theorem witness_name_choice :
    let o := poolOp .stn ((List.range 4).map fun i => ⟨0, 0, 128 * i, 128, [], 0xFF, 0x10000, 1024, [], []⟩)
    opOf (withOp o pooled) 9 = some o ∧ earlierDone (withOp o pooled) o = true ∧ (∀ l ∈ o.lanes, l.g0 = 0x10000 ∧ l.g1 = 1024) ∧
    chooseChunk (withOp o pooled) 1 0 0 0x10000 1024 512 = some (0, 0x10000) ∧
    chooseChunk (withOp o { pooled with ctxs := [{ id := 1, key := true, taken := [(0, 2, [0, 1])] }] }) 1 0 0 0x10000 1024 512 = none := by decide
/-- A nameless store of one line into a pool in a BULK page. -/
def bulkName (s : State) : State := withOp (poolOp .stn [⟨0, 0, 0, 128, [], 0xFF, 0x20000, 1024, [], []⟩]) s
theorem witness_name_choice_bulk :
    (chooseChunk (bulkName pooled) 1 0 0 0x20000 1024 128 = some (0, 0x20000) ∧ ((bulkName pooled).refused = []) ∧ storeRoom 0 1 [bulkLine 3072] (bulkName pooled) = some (bulkName pooled)) ∧
    (chooseChunk (bulkName cacheStuck) 1 0 0 0x20000 1024 128 = some (0, 0x20000) ∧ storeRoom 0 1 [bulkLine 3072] (bulkName cacheStuck) = none) :=
  ⟨by decide +kernel, by decide +kernel, stuck (by decide +kernel) (by decide +kernel)⟩
theorem witness_name_return : opOf (withOp (poolOp .stn []) pooled) 9 = some (poolOp .stn []) ∧ (poolOp .stn []).code ≠ 1 ∧
    (∀ p ∈ (withOp (poolOp .stn []) pooled).ops, p.gang = 1 → p.kind = .stn → 9 ≤ p.id) ∧ (gangOf (withOp (poolOp .stn []) pooled) 1).isSome = true := by decide
theorem witness_rlq_apply :
    let o := poolOp .rlq [⟨0, 0, 0, 1, [], 0xFF, 0, 1, [], []⟩]
    let s := withOp o { pooled with ctxs := [{ id := 1, key := true, taken := [(0, 2, [0, 1])] }] }
    opOf s 9 = some o ∧ earlierDone s o = true ∧ poolOn s 1 0 = true ∧ (∀ l ∈ o.lanes, l.g1.toNat ∈ takenOf s 1 l.g0.toNat) ∧
    (∀ l ∈ o.lanes, l.g1.toNat ∉ takenOf (withOp o pooled) 1 l.g0.toNat) ∧ gang.place ≠ .ended := by decide

/-- A slot of 32 words of 32 bits, one after another, without a second base. -/
def slot (res : Nat) (base : DWord) (esz : Nat := 3) : Slot := ⟨0, esz, 1, res, false, false, [32], base, 0, [1, 2, 4, 8, 16], 0⟩

/-- Slot 4 of context 1 holds x. -/
def slotted (x : Slot) (s : State := mm) : State := { s with ctxs := [{ id := 1, key := true, slots := [(4, x)] }] }

/-- Lane 0's index stands in v0, the slot's number in OFS. -/
def elt (d : Nat := 12) (ofs : Nat := 4) : MWord := mw 0 0 d ofs

theorem witness_ldt : ∀ b ∈ [(0, 0x10000), (1, 64), (2, 3)],
    let s := slotted (slot b.1 (BitVec.ofNat 64 b.2))
    elemSlot (elt) s 0 = .ok (4, slot b.1 (BitVec.ofNat 64 b.2)) ∧ elemWaits s 1 4 false = false ∧ elemLanes elt 4 (slot b.1 (BitVec.ofNat 64 b.2)) false s = .ok [(0, 0)] ∧
      scrOwned s 1 64 4 = false := by decide
theorem witness_ldt_memory :
    let s := slotted (slot 0 0x10000)
    let u := fillPages (([(0, 0)] : List (Nat × Nat)).map fun l => (elemReq (slot 0 0x10000) l.1 l.2).va) s
    lineWaits u (distinctLines (elemReqs u (slot 0 0x10000) [(0, 0)])) = false ∧ elemReqs u (slot 0 0x10000) [(0, 0)] ≠ [] ∧
      (∀ r ∈ elemReqs u (slot 0 0x10000) [(0, 0)], r.2.bulk = false) ∧ elemReqs u (slot 0 0x10000) [] = [] := by decide
theorem witness_stt : ∀ b ∈ [(0, 0x10000, 3), (1, 64, 3), (1, 64, 0), (2, 3, 3)],
    let s := slotted (slot b.1 (BitVec.ofNat 64 b.2.1) b.2.2)
    elemSlot elt s 1 = .ok (4, slot b.1 (BitVec.ofNat 64 b.2.1) b.2.2) ∧ elemWaits s 1 4 true = false ∧
      elemLanes elt 4 (slot b.1 (BitVec.ofNat 64 b.2.1) b.2.2) true s = .ok [(0, 0)] ∧ regLocked s 1 3 = false ∧ regAwaited s 3 = false ∧ regOwned s 1 3 = false := by decide
/-- Element 0 of the slot, with the bytes stored. -/
def stored (u : State) (a : DWord) : List (LaneReq × LineReq) := (elemReqs u (slot 0 a) [(0, 0)]).map fun r =>
  ({ r.1 with bytes := (elemBytes mm.g (slot 0 a) 12 r.1.lane r.1.g0.toNat).1, mask := (elemBytes mm.g (slot 0 a) 12 r.1.lane r.1.g0.toNat).2 }, r.2)
theorem witness_stt_room :
    (let u := fillPages [0x10000] (slotted (slot 0 0x10000))
     lineWaits u (distinctLines (elemReqs u (slot 0 0x10000) [(0, 0)])) = false ∧ storeRoom (clusterOfGang u) 1 (distinctLines (stored u 0x10000)) u = some u) ∧
    (let u := fillPages [0x20000] (slotted (slot 0 0x20000) cacheStuck)
     lineWaits u (distinctLines (elemReqs u (slot 0 0x20000) [(0, 0)])) = false ∧ storeRoom (clusterOfGang u) 1 (distinctLines (stored u 0x20000)) u = none) :=
  ⟨by decide +kernel, by decide +kernel, stuck (by decide +kernel) (by decide +kernel)⟩
theorem witness_register_elements : (slot 2 3).eszc ≤ 4 ∧ tableWf zeros gang.v = true ∧ 5 < 2 ^ (slot 2 3).eltBits := by decide

/-- The descriptor of such a slot. -/
def desc (x : Slot) : List Byte := slotBytes x false

/-- A team's scratch with some bytes at 0. -/
def inScratch (bs : List Byte) (s : State := mm) : State :=
  { s with teams := [{ uid := 1, task := 1, ctx := 1, place := .running, begun := true, scr := 4096, scratch := writeBytes [] 0 bs }] }

theorem witness_lay_set :
    let s := inScratch (desc (slot 1 1024))
    let w := mw 0 192 4 0 0xFF 1
    blockFields w = true ∧ slotOperand w s = .ok 4 ∧ descAt w s = .ok (some (s, desc (slot 1 1024))) ∧ writeBusy s 1 4 = false ∧ readBusy s 1 4 = false ∧
      descOk (desc (slot 1 1024)) 16 4096 = true ∧ rankOf (descSlot (desc (slot 1 1024))).n (descSlot (desc (slot 1 1024))).cols = (descSlot (desc (slot 1 1024))).n ∧
      scrOwned s 1 0 64 = false ∧ descLen (scrRead s 1 0 64) = 104 ∧ (addrOf w s 0).toNat + 104 ≤ (myTeam s).scr := by decide +kernel
theorem witness_lay_free : slotOperand (mw 0 0 4 0 0) mm = .ok 4 ∧ (mw 0 0 4 0 0).idx = 0 ∧ modOk {} (mw 0 0 4 0 0).pre = true := by decide
theorem witness_lay_get : ∃ t, blockStore (mw 0 192 4 64 0xFF 1) (List.replicate 64 0) mm = .ok (some t) ∧ lockedScr mm 1 64 64 = none ∧ cacheTakes mm 0 0 = true := ⟨_, rfl, by decide, by decide⟩
theorem witness_lay_get_memory : ∃ t, blockStore (mw 0 130 4 0) (List.replicate 64 0) mm = .ok (some t) := ⟨_, rfl⟩
theorem witness_lay_chk : blockFields (mw 1 192 5 0 0xFF 1) = true ∧ (mw 1 192 5 0 0xFF 1).data.getLsbD 6 = false := by decide
theorem witness_lay_place : ∀ b ∈ [(0, 0x10000), (1, 64), (2, 3)],
    let s := slotted (slot b.1 (BitVec.ofNat 64 b.2))
    slotByIdx (elt) s = .ok 4 ∧ vregOk 16 true 12 = true ∧ slotOf s 1 4 = some (slot b.1 (BitVec.ofNat 64 b.2)) ∧ (slot b.1 (BitVec.ofNat 64 b.2)).rank ≤ 16 ∧
      ((slot b.1 (BitVec.ofNat 64 b.2)).res = 2 → (slot b.1 (BitVec.ofNat 64 b.2)).regFits 16 = true) ∧
      ((slot b.1 (BitVec.ofNat 64 b.2)).res = 1 → (slot b.1 (BitVec.ofNat 64 b.2)).scrFits 4096 = true) ∧ (slot 1 4000).scrFits 4096 = false ∧
      ∀ l ∈ lanesOf (active s.g), inside [32] (laneIndices s.g 0 1 l) = true := by decide
theorem witness_lay_place_beyond : (slot 2 16).res = 2 ∧ (slot 2 16).regFits 16 = false ∧ slotByIdx elt (slotted (slot 2 16)) = .ok 4 := by decide
theorem witness_lay_place_page : (checkLane (fillPages [0x10000] (slotted (slot 0 0x10000))) { r := true } 0x10000 1).toBool = true := by decide
theorem witness_slots : (mm.ctxs.any (·.id == 1)) = true := by decide

/-! ## Witnesses: engines -/

/-- A team with headrace 2 of 3 units. -/
def raced (s : State) : State := { s with teams := [{ uid := 1, task := 1, ctx := 1, place := .running, begun := true, scr := 4096, races := [⟨2, 3, [], [0, 1, 2]⟩] }] }

/-- Bank 0 of cluster 0 holds FIFO units. -/
def fifo (s : State) : State := regSet s 0x020 0 2

theorem witness_hr_bind : raceForm (mw 0 192 2 3) = true ∧ placed (fifo mm) ∧ (∀ r ∈ (myTeam (fifo mm)).races, r.num ≠ 2) ∧ 3 ≤ fifoFree (fifo mm) 0 := by decide
theorem witness_hr_free : raceForm (mw 0 192 2 0) = true ∧ (∃ r ∈ (myTeam (raced mm)).races, r.num = 2) ∧ raceBusy (raced mm) 1 2 = false ∧
    raceBusy { raced mm with mmas := [{ id := 1, gang := 1, team := 1, core := 0, form := 0, op := 1, p := { ha := 2, hb := 2 } }] } 1 2 = true := by decide
theorem witness_headrace_units : tableWf zeros ([(0, 5)] : Table 8) = true ∧ tableWf zeros ([(0, 2)] : Table 64) = true ∧ ([0, 1, 2] : List Nat)[0]? = some 0 ∧ ([0, 1, 2] : List Nat).Nodup ∧ unitKey 0 0 = 0 ∧
    get0 (unitBytes { mm with fifo := [(0, 5)], fifoCtx := [(0, 2)] } 1 0 [0]) 0 = 5 ∧ get0 (unitBytes { mm with fifo := [(0, 5)], fifoCtx := [(0, 2)] } 2 0 [0]) 0 = 0 := by decide
theorem witness_headrace_release : gangOf { mm with g := { mm.g with wait := .hrFree 2 }, obj := (1, 0) } 1 = some { mm.g with wait := .hrFree 2 } := by decide

/-- A parameter block: f64 in headrace 2 for A and for B, a tile of 32 × 32 sums of one chunk at the page of s2; for `mma.thin` i8 and i32; for `mma.q`
e4m3 and qa8. -/
def mmaBlock (form : Nat) : List Byte :=
  let c := match form with | 0 => 11 + 11 * 32 + 1024 | 1 => 1 + 32 + 2048 | _ => 15 + 19 * 32
  leBytes 8 (c + 2 * 65536 + 2 * 2 ^ 20) ++ leBytes 8 1 ++ leBytes 8 0x10000 ++ leBytes 8 256 ++ List.replicate 32 0

/-- The block in scratch, headrace 2 bound. -/
def mmaReadyState (form : Nat) : State := { mm with teams := [{ uid := 1, task := 1, ctx := 1, place := .running, begun := true, scr := 4096, scratch := writeBytes [] 0 (mmaBlock form), races := [⟨2, 3, [], [0, 1, 2]⟩] }] }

PROBLEM: Reproduce the records above exactly, from the first line to the line that holds "opOf (withOp o", inclusive, and omit everything after it.

RESPONSE BELOW:
theorem witness_name_choice :
    let o := poolOp .stn ((List.range 4).map fun i => ⟨0, 0, 128 * i, 128, [], 0xFF, 0x10000, 1024, [], []⟩)
    opOf (withOp o pooled) 9 = some o ∧ earlierDone (withOp o pooled) o = true ∧ (∀ l ∈ o.lanes, l.g0 = 0x10000 ∧ l.g1 = 1024) ∧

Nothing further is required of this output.